### Data items
-=-=-
-- ==== Sys2Proof/Machine/Engine.lean ====
section
/-!
DEFINITION. The C-engine (02) and the engine operations of class 1: EVAL, EVALT, EVALX, RDROW, WRROW, ENABLE. A
conversion answers the exact count unless the command's readings say otherwise (an event of the analogue world);
R31 then bounds it.
-/
namespace Sys2Proof.Machine

/-- The planes an EVAL names, in its order. -/
def evalPlanes (w : StepWord) : List Nat :=
  let f := fld w 92 90
  let n := fld w 95 93 + 1
  (List.range n).map (fun i => if w.getLsbD 96 then f - i else f + i)

/-- The planes stay within 0 to B − 1 (R122). -/
def evalListed (w : StepWord) : Bool :=
  let B := fld w 89 87 + 1
  let f := fld w 92 90
  let n := fld w 95 93 + 1
  decide (f < B) && (if w.getLsbD 96 then decide (n ≤ f + 1) else decide (f + n ≤ B))

/-- Reads words without the side effects of a read. -/
def Device.peekH (d : Device) (hid off n : Nat) : List RWord :=
  match d.handle? hid with
  | none => List.replicate n ⟨0#32, true⟩
  | some h =>
    let bad := h.bad
    (List.range n).map (fun i => let x := d.peek (h.addr off / 4 + i); { x with poison := x.poison || bad })

/-- Flat address of a byte of a handle, 0 where there is none. -/
def Device.addrOf (d : Device) (hid off : Nat) : Nat :=
  match d.handle? hid with | some h => h.addr off | none => 0

/-- Owner slot and tag of the token a word names. -/
def Seq.tokenTag (q : Seq) (j : Nat) : Tag × Nat :=
  match q.rowOf j with
  | some r => (.pos r.2, r.1.slot)
  | none => (.none, 0xFFFF)

/-- Layer overflows of a vector (R78, R80): counters, the layer's record and window, the flag, the degraded mark. -/
def Device.layerOver (d : Device) (c inst layer n : Nat) (tag : Tag) : Device :=
  if n = 0 then d
  else
    let d := d.bump (key 0x7041 2) n
    let l := d.layerRec inst layer
    let d := d.setLayerRec inst layer { l with ovr := min (2 ^ 32 - 1) (l.ovr + n), winOver := l.winOver + n }
    let d := d.modCore c (fun x => { x with seq := x.seq.setFlag flLayer })
    d.degradeTag c tag

/-- Registers and vector of an EVAL as it will evaluate, from what its bursts hold. -/
def Device.evalVector (d : Device) (c : Nat) (w : StepWord) (ws : List RWord) : Option VecBuild × Option HeldVec :=
  let x := d.core c
  if w.getLsbD 98 then (none, x.regs.held)
  else
    let B := fld w 89 87 + 1
    let acc := w.getLsbD 97
    let layer := fld w 110 99
    let j := tForm w 111 x.regs
    let tt := x.seq.tokenTag j
    let cap := d.capOn c x.seq.plan.inst layer
    let room := cap - (if acc then x.regs.olist.length else 0)
    let b := buildVec ws (fld w 86 79) B (if acc then x.regs.ea else none) room tt.1 tt.2 layer
    let b := { b with hv := { b.hv with tok := j } }
    (some b, some b.hv)

/-- Planes left for each input tile's engines: (positions, planes); compact mode removes the digital ones, and every
plane of an engine whose enables are all clear (R42). -/
def Device.evalLeft (d : Device) (c : Nat) (r : Core) (h : HeldVec) (w : StepWord) : List (Nat × Nat) :=
  let n := (evalPlanes w).length
  if !wCompact w then (gridPos r).map (fun g => (g.1, n))
  else (gridPos r).map (fun g =>
    let e := d.engine c (d.physAt c g.1)
    let ps := (evalPlanes w).map (h.planeOf g.2.1)
    (g.1, if e.disabled = BitVec.allOnes 1024 then 0 else (ps.filter (fun p => !p.digital)).length))

/-- The plan of an EVAL (R121, R122, Tab. 6.3). -/
def Device.evalPlan (d : Device) (c : Nat) (w : StepWord) : OpPlan :=
  let x := d.core c
  let r := x.regs
  let reuse := w.getLsbD 98
  let a := aForm w 40
  let off := a.byteOff r
  let b := fld w 86 79
  let ne := d.gridOut c r
  let n := (evalPlanes w).length
  let hold := match r.held with
    | some h => decide (h.width = fld w 89 87 + 1)
    | none => false
  let listed := listedWord w 1 0 && evalListed w && (if reuse then hold else decide (1 ≤ b))
  let fault := firstFault [if reuse then none else d.checkFixed c a.handle off (64 * b) false,
    checkIdx 0 (2 ^ r.go * ne), x.seq.checkToken (tForm w 111 r), d.checkLayer c (fld w 110 99)]
  if !listed then OpPlan.unlisted
  else if fault.isSome then { listed := true, fault := fault }
  else
    let la := if reuse then 0 else ceilDiv b 8 - 1
    let hv := (d.evalVector c w (if reuse then [] else d.peekH a.handle off (16 * b))).2
    let left : List (Nat × Nat) := match hv with
      | some h => d.evalLeft c r h w
      | none => (gridPos r).map (fun (g : Nat × Nat × Nat) => (g.1, n))
    let most := left.foldl (fun (m : Nat) (p : Nat × Nat) => max m p.2) 0
    { listed := true,
      ranges := ((if reuse then [] else d.bufRange a.handle off (64 * b) false).map (fun g => (g, la))) ++
        [(⟨true, 0, 256 * 2 ^ (r.gi + r.go), false, true⟩, la + 2 * most)],
      units := (if reuse then [] else forCycles .readPort (la + 1) ++ bankReads (d.addrOf a.handle off) b (la + 1)) ++
        forCycles .broadcast (la + 2 * most) ++
        (List.filter (fun (p : Nat × Nat) => decide (p.2 ≠ 0)) left).map (fun (p : Nat × Nat) => ⟨.engine p.1, la, la + 2 * p.2⟩),
      latency := la + 2 * most + 3 }

/-- Compact mode saves the cycles of the planes it removes, and sets its flag (R42, R143). -/
def Device.noteCompact (d : Device) (c : Nat) (w : StepWord) (most : Nat) : Device :=
  if wCompact w then
    (d.bump (key 0xC020 6) (2 * ((evalPlanes w).length - most))).modCore c
      (fun y => { y with seq := y.seq.setFlag flCompact })
  else d

/-- The core holds a new vector, where bursts gave one: its alignment, its outliers and its layer overflows (R76, R78). -/
def Device.takeVector (d : Device) (c : Nat) (w : StepWord) (o : Option VecBuild) (tag : Tag) : Device :=
  match o with
  | none => d
  | some b =>
    let i := (d.core c).seq.plan.inst
    let layer := fld w 110 99
    let acc := w.getLsbD 97
    let d := d.modCore c (fun y => { y with regs := { y.regs with
      held := some b.hv,
      ea := if acc then some (y.regs.ea.getD b.own) else some b.own,
      olist := (if acc then y.regs.olist else []) ++ b.joined,
      oinfo := ⟨d.capOn c i layer, wCompact w⟩ } })
    d.layerOver c i layer b.ovr tag

/-- A vector used again without Accumulate starts the outlier list and the alignment anew (R122). -/
def Device.reuseVector (d : Device) (c : Nat) (w : StepWord) (h : HeldVec) : Device :=
  if w.getLsbD 98 && !w.getLsbD 97 then
    d.modCore c (fun y => { y with regs := { y.regs with olist := [], ea := some h.ea } })
  else d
-=-=-
### What you should do
Restate, word for word and with nothing added, the lines from the beginning of the records above through the line that contains "is none. -/".

### Solution to this problem
-- ==== Sys2Proof/Machine/Engine.lean ====
section
/-!
DEFINITION. The C-engine (02) and the engine operations of class 1: EVAL, EVALT, EVALX, RDROW, WRROW, ENABLE. A
conversion answers the exact count unless the command's readings say otherwise (an event of the analogue world);
R31 then bounds it.
-/
namespace Sys2Proof.Machine

/-- The planes an EVAL names, in its order. -/
def evalPlanes (w : StepWord) : List Nat :=
  let f := fld w 92 90
  let n := fld w 95 93 + 1
  (List.range n).map (fun i => if w.getLsbD 96 then f - i else f + i)

/-- The planes stay within 0 to B − 1 (R122). -/
def evalListed (w : StepWord) : Bool :=
  let B := fld w 89 87 + 1
  let f := fld w 92 90
  let n := fld w 95 93 + 1
  decide (f < B) && (if w.getLsbD 96 then decide (n ≤ f + 1) else decide (f + n ≤ B))

/-- Reads words without the side effects of a read. -/
def Device.peekH (d : Device) (hid off n : Nat) : List RWord :=
  match d.handle? hid with
  | none => List.replicate n ⟨0#32, true⟩
  | some h =>
    let bad := h.bad
    (List.range n).map (fun i => let x := d.peek (h.addr off / 4 + i); { x with poison := x.poison || bad })

/-- Flat address of a byte of a handle, 0 where there is none. -/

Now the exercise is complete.